WORK TO COMPLETE — Some lines in the entries contain the word "rules". Copy all of them.

========================

/-- Settles O34: the two sides of the bounds check, for the read and for the write. -/
theorem registerAccessIsBoundsChecked : Obligations.RegisterAccessIsBoundsChecked := by
  intro i v s
  constructor
  · intro h
    exact ⟨regRead_of_ge s h, regWrite_of_ge v s h⟩
  · intro h
    exact ⟨regRead_of_lt s h, _, regWrite_of_lt v s h, rfl⟩

end Sys2Proof.Machine
end

section
/-! SUPPORT. What a memory read answers after a memory write (20_memory.md rule R42). -/

namespace Sys2Proof.Machine

theorem memRead_of_memWrite_same {a : Nat} {v : Byte} {s t : State} (h : memWrite a v s = .ok t) :
    memRead a t = .ok v := by
  rcases Nat.lt_or_ge a 256 with ha | ha
  · cases (memWrite_of_lt v s ha).symm.trans h
    simp [memRead_of_lt, ha]
  · cases (memWrite_of_ge v s ha).symm.trans h

/-- A write leaves the answer of a read at any other address, a fault included. -/
theorem memRead_of_memWrite_of_ne {a b : Nat} {v : Byte} {s t : State} (h : memWrite a v s = .ok t) (hb : b ≠ a) :
    memRead b t = memRead b s := by
  rcases Nat.lt_or_ge a 256 with ha | ha
  · cases (memWrite_of_lt v s ha).symm.trans h
    simp [memRead, Memory.read_write_of_ne _ v hb]
  · cases (memWrite_of_ge v s ha).symm.trans h

/-- Settles O35: the two sides of the bounds check, then the read after the write at the same and at another address. -/
theorem memoryAccessIsBoundsChecked : Obligations.MemoryAccessIsBoundsChecked := by
  intro a v s
  constructor
  · intro ha
    exact ⟨memRead_of_ge s ha, memWrite_of_ge v s ha⟩
  · intro ha
    have hw := memWrite_of_lt v s ha
    exact ⟨_, hw, memRead_of_memWrite_same hw, fun _ => memRead_of_memWrite_of_ne hw⟩

end Sys2Proof.Machine
end

section
/-! SUPPORT. An instruction whose operand bytes end past memory (40_fetch_decode_cycle.md rule R79), and the decoder on
a list that begins with a whole instruction. -/

namespace Sys2Proof

variable {ε : Type} {c : Config} {readAt : Nat → Except ε Byte} {unknown : Byte → ε} {op a b : Byte} {e : ε}

theorem decodeFrom_oneOperand_missing {mk : Byte → Instr} (h : readAt 0 = .ok op)
    (hl : lookupOpcode c op = some (.oneOperand mk)) (ha : readAt 1 = .error e) :
    decodeFrom c readAt unknown = .error e := by
  simp [decodeFrom, h, hl, ha]

theorem decodeFrom_twoOperands_first_missing {mk : Byte → Byte → Instr} (h : readAt 0 = .ok op)
    (hl : lookupOpcode c op = some (.twoOperands mk)) (ha : readAt 1 = .error e) :
    decodeFrom c readAt unknown = .error e := by
  simp [decodeFrom, h, hl, ha]

theorem decodeFrom_twoOperands_second_missing {mk : Byte → Byte → Instr} (h : readAt 0 = .ok op)
    (hl : lookupOpcode c op = some (.twoOperands mk)) (ha : readAt 1 = .ok a) (hb : readAt 2 = .error e) :
    decodeFrom c readAt unknown = .error e := by
  simp [decodeFrom, h, hl, ha, hb]

theorem decodeWith_oneOperand {mk : Byte → Instr} (hl : lookupOpcode c op = some (.oneOperand mk))
    (hn : (mk a).length = 2) (rest : List Byte) : decodeWith c (op :: a :: rest) = .ok (mk a, rest) := by
  have hd : decodeFrom c (byteAt (op :: a :: rest)) .unknownOpcode = .ok (mk a) := decodeFrom_oneOperand rfl hl rfl
  simp [decodeWith, hd, hn]

theorem decodeWith_twoOperands {mk : Byte → Byte → Instr} (hl : lookupOpcode c op = some (.twoOperands mk))
    (hn : (mk a b).length = 3) (rest : List Byte) : decodeWith c (op :: a :: b :: rest) = .ok (mk a b, rest) := by
  have hd : decodeFrom c (byteAt (op :: a :: b :: rest)) .unknownOpcode = .ok (mk a b) :=
    decodeFrom_twoOperands rfl hl rfl rfl
  simp [decodeWith, hd, hn]

end Sys2Proof

namespace Sys2Proof.Machine

/-- R79: the first operand byte that is not in memory is the one at 256, so that is the address the fault names. -/
theorem fetch_of_operand_past_memory {s : State} {e : Entry} (hp : s.pc.toNat ≤ 255)
    (hl : lookupOpcode config (s.mem.read s.pc.toNat) = some e) (hn : 255 < s.pc.toNat + e.operandCount) :
    fetch s = .error (Trap.address 256) := by
  have hop : memRead (s.pc.toNat + 0) s = .ok (s.mem.read s.pc.toNat) := memRead_of_lt s (by omega)
  have hend : ∀ k, s.pc.toNat + k = 256 → memRead (s.pc.toNat + k) s = .error (Trap.address 256) := by
    intro k hk
    rw [hk]
    exact memRead_of_ge s le_rfl
  cases e with
  | noOperand i => exact absurd hn (Nat.not_lt.2 hp)
  | oneOperand mk =>
    have hn : 255 < s.pc.toNat + 1 := hn
    exact decodeFrom_oneOperand_missing hop hl (hend 1 (by omega))
  | twoOperands mk =>
    have hn : 255 < s.pc.toNat + 2 := hn
    rcases Nat.lt_or_ge (s.pc.toNat + 1) 256 with h1 | h1
    · exact decodeFrom_twoOperands_second_missing hop hl (memRead_of_lt s h1) (hend 2 (by omega))
    · exact decodeFrom_twoOperands_first_missing hop hl (hend 1 (by omega))

theorem State.takeFault_register (s : State) (a : Byte) :
    s.takeFault (Trap.register a) = Spec.faulted s .registerFault (a.setWidth 9) := rfl

theorem State.takeFault_address_256 (s : State) :
    s.takeFault (Trap.address 256) = Spec.faulted s .addressFault 256 := rfl

theorem step_of_operand_past_memory {s : State} {e : Entry} (hr : s.state = .running) (hp : s.pc.toNat ≤ 255)
    (hl : lookupOpcode config (s.mem.read s.pc.toNat) = some e) (hn : 255 < s.pc.toNat + e.operandCount) :
    step s = .next (Spec.faulted s .addressFault 256) := by
  rw [step_of_fetch_fault hr (fetch_of_operand_past_memory hp hl hn), State.takeFault_address_256]

end Sys2Proof.Machine
end

section
/-! SUPPORT. LOAD-IMMEDIATE and PRINT-REGISTER, and the one after the other (42_load_print.md rules R95 to R97). -/

namespace Sys2Proof.Machine

theorem lookupOpcode_loadImmediate : lookupOpcode config 0x82 = some (.twoOperands .loadImmediate) := rfl

theorem lookupOpcode_printRegister : lookupOpcode config 0x47 = some (.oneOperand .printRegister) := rfl

theorem exec_loadImmediate_of_lt {a : Byte} (b : Byte) (s : State) (h : a.toNat < 8) :
    exec (.loadImmediate a b) s = .next ((s.setReg ⟨a.toNat, h⟩ b).advance 2) := by
  rcases exec_loadImmediate_cases a b s with ⟨_, e⟩ | ⟨hge, _⟩
  · exact e
  · omega

theorem exec_loadImmediate_of_ge {a : Byte} (b : Byte) (s : State) (h : 8 ≤ a.toNat) :
    exec (.loadImmediate a b) s = .next (s.takeFault (Trap.register a)) := by
  rcases exec_loadImmediate_cases a b s with ⟨hlt, _⟩ | ⟨_, e⟩
  · omega
  · exact e

theorem exec_printRegister_of_lt {a : Byte} (s : State) (h : a.toNat < 8) :
    exec (.printRegister a) s = .next ((s.emit ((s.getReg ⟨a.toNat, h⟩).setWidth 16)).advance 1) := by
  rcases exec_printRegister_cases a s with ⟨_, e⟩ | ⟨hge, _⟩
  · exact e
  · omega

theorem exec_printRegister_of_ge {a : Byte} (s : State) (h : 8 ≤ a.toNat) :
    exec (.printRegister a) s = .next (s.takeFault (Trap.register a)) := by
  rcases exec_printRegister_cases a s with ⟨hlt, _⟩ | ⟨_, e⟩
  · omega
  · exact e

/-- Settles O19: the two sides of the register check, the decoder on a two-operand entry, and the operand fetch past
the end of memory. -/
theorem loadImmediateWritesTheLiteral : Obligations.LoadImmediateWritesTheLiteral := by
  intro a b s
  refine ⟨?_, ?_, ?_, ?_⟩
  · intro h
    exact exec_loadImmediate_of_lt b s h
  · intro h
    rw [exec_loadImmediate_of_ge b s h, State.takeFault_register]
  · exact decodeWith_twoOperands lookupOpcode_loadImmediate rfl
  · intro hr hlo hhi hop
    have hl : lookupOpcode config (s.mem.read s.pc.toNat) = some (.twoOperands .loadImmediate) := by
      rw [hop, lookupOpcode_loadImmediate]
    have hn : 255 < s.pc.toNat + 2 := by omega
    exact step_of_operand_past_memory hr hhi hl hn

/-- Settles O20: the two sides of the register check, the decoder on a one-operand entry, and the operand fetch past
the end of memory. -/
theorem printRegisterEmitsTheRegister : Obligations.PrintRegisterEmitsTheRegister := by
  intro a s
  refine ⟨?_, ?_, ?_, ?_⟩
  · intro h
    exact exec_printRegister_of_lt s h
  · intro h
    rw [exec_printRegister_of_ge s h, State.takeFault_register]
  · exact decodeWith_oneOperand lookupOpcode_printRegister rfl
  · intro hr hpc hop
    have hl : lookupOpcode config (s.mem.read s.pc.toNat) = some (.oneOperand .printRegister) := by
      rw [hpc, hop, lookupOpcode_printRegister]
    have hn : 255 < s.pc.toNat + 1 := by omega
    exact step_of_operand_past_memory hr hpc.le hl hn

/-- Settles O28: the register printed is the one just written, so it reads as the literal. -/
theorem loadedLiteralIsPrinted : Obligations.LoadedLiteralIsPrinted := by
  intro r v s hr
  refine ⟨_, _, exec_loadImmediate_of_lt v s hr, exec_printRegister_of_lt _ hr, ?_⟩
  have hread : ((s.setReg ⟨r.toNat, hr⟩ v).advance 2).getReg ⟨r.toNat, hr⟩ = v := by simp
  simp [hread]

end Sys2Proof.Machine
end

section
/-! SUPPORT. The frame of the output: which instructions append to it, and what (43_alu.md rule R106). -/

namespace Sys2Proof.Machine

/-- A conditional jump is JUMP when it is taken and moves past its own bytes when it is not (R124, R126). -/
theorem exec_conditionalJump_cases {i : Instr} (a : Byte) (s : State)
    (hi : i = .jumpIfEqual a ∨ i = .jumpIfNotEqual a) :
    exec i s = exec (.jump a) s ∨ exec i s = .next (s.advance 1) := by
  rcases hi with rfl | rfl <;> cases he : s.fl.e
  · exact .inr (exec_jumpIfEqual_untaken a he)
  · exact .inl (exec_jumpIfEqual_taken a he)
  · exact .inl (exec_jumpIfNotEqual_taken a he)
  · exact .inr (exec_jumpIfNotEqual_untaken a he)

theorem exec_jump_keeps_out (a : Byte) (s : State) : ∃ t, exec (.jump a) s = .next t ∧ t.out = s.out := by
  rcases exec_jump_cases a s with ⟨_, e⟩ | ⟨_, e⟩ <;> exact ⟨_, e, rfl⟩

theorem exec_conditionalJump_keeps_out {i : Instr} (a : Byte) (s : State)
    (hi : i = .jumpIfEqual a ∨ i = .jumpIfNotEqual a) : ∃ t, exec i s = .next t ∧ t.out = s.out := by
  rcases exec_conditionalJump_cases a s hi with e | e
  · exact e ▸ exec_jump_keeps_out a s
  · exact ⟨_, e, rfl⟩

theorem exec_keeps_out {i : Instr} (s : State) (hi : Spec.prints i = false) :
    ∃ t, exec i s = .next t ∧ t.out = s.out := by
  cases i with
  | halt => exact ⟨_, exec_halt s, rfl⟩
  | loadImmediate a b => rcases exec_loadImmediate_cases a b s with ⟨_, e⟩ | ⟨_, e⟩ <;> exact ⟨_, e, rfl⟩
  | printRegister a => cases hi
  | multiply a b => cases hi
  | push a => rcases exec_push_cases a s with ⟨_, _, e⟩ | ⟨_, e⟩ | ⟨_, _, e⟩ <;> exact ⟨_, e, rfl⟩
  | pop a => rcases exec_pop_cases a s with ⟨_, _, e⟩ | ⟨_, e⟩ | ⟨_, _, e⟩ <;> exact ⟨_, e, rfl⟩
  | compare a b => rcases exec_compare_cases a b s with ⟨_, _, e⟩ | ⟨_, e⟩ | ⟨_, _, e⟩ <;> exact ⟨_, e, rfl⟩
  | jump a => exact exec_jump_keeps_out a s
  | jumpIfEqual a => exact exec_conditionalJump_keeps_out a s (.inl rfl)
  | jumpIfNotEqual a => exact exec_conditionalJump_keeps_out a s (.inr rfl)

theorem out_eq_of_exec {i : Instr} {s t : State} (h : exec i s = .next t) (hi : Spec.prints i = false) :
    t.out = s.out := by
  obtain ⟨u, hu, hout⟩ := exec_keeps_out s hi
  cases hu.symm.trans h
  exact hout

/-- PRINT-REGISTER and MULTIPLY append one value, or take their RegisterFault, which discards it (R140). -/
theorem exec_printer_cases {i : Instr} {s t : State} (h : exec i s = .next t) (hi : Spec.prints i = true) :
    (∃ v, t.out = s.out ++ [v]) ∨ ∃ k, t = s.takeFault k := by
  cases i with
  | printRegister a =>
    rcases exec_printRegister_cases a s with ⟨_, e⟩ | ⟨_, e⟩ <;> cases e.symm.trans h
    · exact .inl ⟨_, rfl⟩
    · exact .inr ⟨_, rfl⟩
  | multiply a b =>
    rcases exec_multiply_cases a b s with ⟨_, _, e⟩ | ⟨_, e⟩ | ⟨_, _, e⟩ <;> cases e.symm.trans h
    · exact .inl ⟨_, rfl⟩
    · exact .inr ⟨_, rfl⟩
    · exact .inr ⟨_, rfl⟩
  | _ => cases hi

theorem exec_printer_appends {i : Instr} {s t : State} (h : exec i s = .next t) (ht : t.state ≠ .faulted)
    (hi : Spec.prints i = true) : ∃ v, t.out = s.out ++ [v] := by
  rcases exec_printer_cases h hi with happ | ⟨k, rfl⟩
  · exact happ
  · exact absurd (State.takeFault_state s k) ht

theorem exec_keeps_out_or_appends {i : Instr} {s t : State} (h : exec i s = .next t) :
    t.out = s.out ∨ ∃ v, t.out = s.out ++ [v] := by
  cases hi : Spec.prints i with
  | false => exact .inl (out_eq_of_exec h hi)
  | true =>
    rcases exec_printer_cases h hi with happ | ⟨k, rfl⟩
    · exact .inr happ
    · exact .inl (State.takeFault_out s k)

theorem step_keeps_out_or_appends {s t : State} (h : step s = .next t) :
    t.out = s.out ∨ ∃ v, t.out = s.out ++ [v] := by
  rcases step_cases h with ⟨-, rfl⟩ | ⟨-, k, -, rfl⟩ | ⟨-, i, -, he⟩
  · exact .inl rfl
  · exact .inl (State.takeFault_out s k)
  · exact exec_keeps_out_or_appends he

/-- Settles O45: the two printers' cases, the output's frame of the other instructions, and the inversion of a step. -/
theorem onlyPrintersAppendToTheOutput : Obligations.OnlyPrintersAppendToTheOutput := by
  refine ⟨?_, ?_, ?_⟩
  · intro i s t
    exact exec_printer_appends
  · intro i s t
    exact out_eq_of_exec
  · intro s t
    exact step_keeps_out_or_appends

end Sys2Proof.Machine
end

section
/-! SUPPORT. The comparator and COMPARE (45_compare.md rules R117 to R119). -/

namespace Sys2Proof.Machine

theorem compareFlags_e_iff (va vb : Byte) : (compareFlags va vb).e = true ↔ va.toNat = vb.toNat := by
  simp [compareFlags, BitVec.toNat_inj]

theorem compareFlags_l_iff (va vb : Byte) : (compareFlags va vb).l = true ↔ va.toNat < vb.toNat := by
  simp only [compareFlags, decide_eq_true_eq]

theorem compareFlags_g_iff (va vb : Byte) : (compareFlags va vb).g = true ↔ va.toNat > vb.toNat := by
  simp only [compareFlags, decide_eq_true_eq]

/-- The three values the comparator has, one for each order of the two numbers. -/
theorem compareFlags_cases (va vb : Byte) :
    compareFlags va vb = ⟨true, false, false⟩ ∨ compareFlags va vb = ⟨false, true, false⟩ ∨
      compareFlags va vb = ⟨false, false, true⟩ := by
  have hne : va.toNat ≠ vb.toNat → va ≠ vb := mt (congrArg BitVec.toNat)
  rcases Nat.lt_trichotomy va.toNat vb.toNat with h | h | h
  · exact .inr (.inl (by simp [compareFlags, h, h.le, hne h.ne]))
  · exact .inl (by simp [compareFlags, BitVec.toNat_inj.1 h])
  · exact .inr (.inr (by simp [compareFlags, h, h.le, hne h.ne']))

theorem compareFlags_count_true (va vb : Byte) :
    [(compareFlags va vb).e, (compareFlags va vb).l, (compareFlags va vb).g].count true = 1 := by
  rcases compareFlags_cases va vb with h | h | h <;> rw [h] <;> rfl

theorem exec_compare_of_lt {a b : Byte} (s : State) (ha : a.toNat < 8) (hb : b.toNat < 8) :
    exec (.compare a b) s = .next
      ((s.setFlags (compareFlags (s.getReg ⟨a.toNat, ha⟩) (s.getReg ⟨b.toNat, hb⟩))).advance 2) := by
  rcases exec_compare_cases a b s with ⟨_, _, e⟩ | ⟨hge, _⟩ | ⟨_, hge, _⟩
  · exact e
  · omega
  · omega

/-- Settles O29: COMPARE of two good indices completes with the comparator's flags, whose three bits are the three order
relations. -/
theorem compareIsTrichotomous : Obligations.CompareIsTrichotomous := by
  intro a b s ha hb
  exact ⟨_, exec_compare_of_lt s ha hb, compareFlags_count_true _ _, compareFlags_e_iff _ _, compareFlags_l_iff _ _,
    compareFlags_g_iff _ _⟩

end Sys2Proof.Machine
end

section
/-! SUPPORT. What reads the flags: the handlers' operations commute with a replacement of the flags register, and the
conditional jumps read `fl.E` (45_compare.md rule R120). -/

namespace Sys2Proof.Machine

========================

SOLUTION FOR THIS PROBLEM —
/-! SUPPORT. LOAD-IMMEDIATE and PRINT-REGISTER, and the one after the other (42_load_print.md rules R95 to R97). -/
/-! SUPPORT. The comparator and COMPARE (45_compare.md rules R117 to R119). -/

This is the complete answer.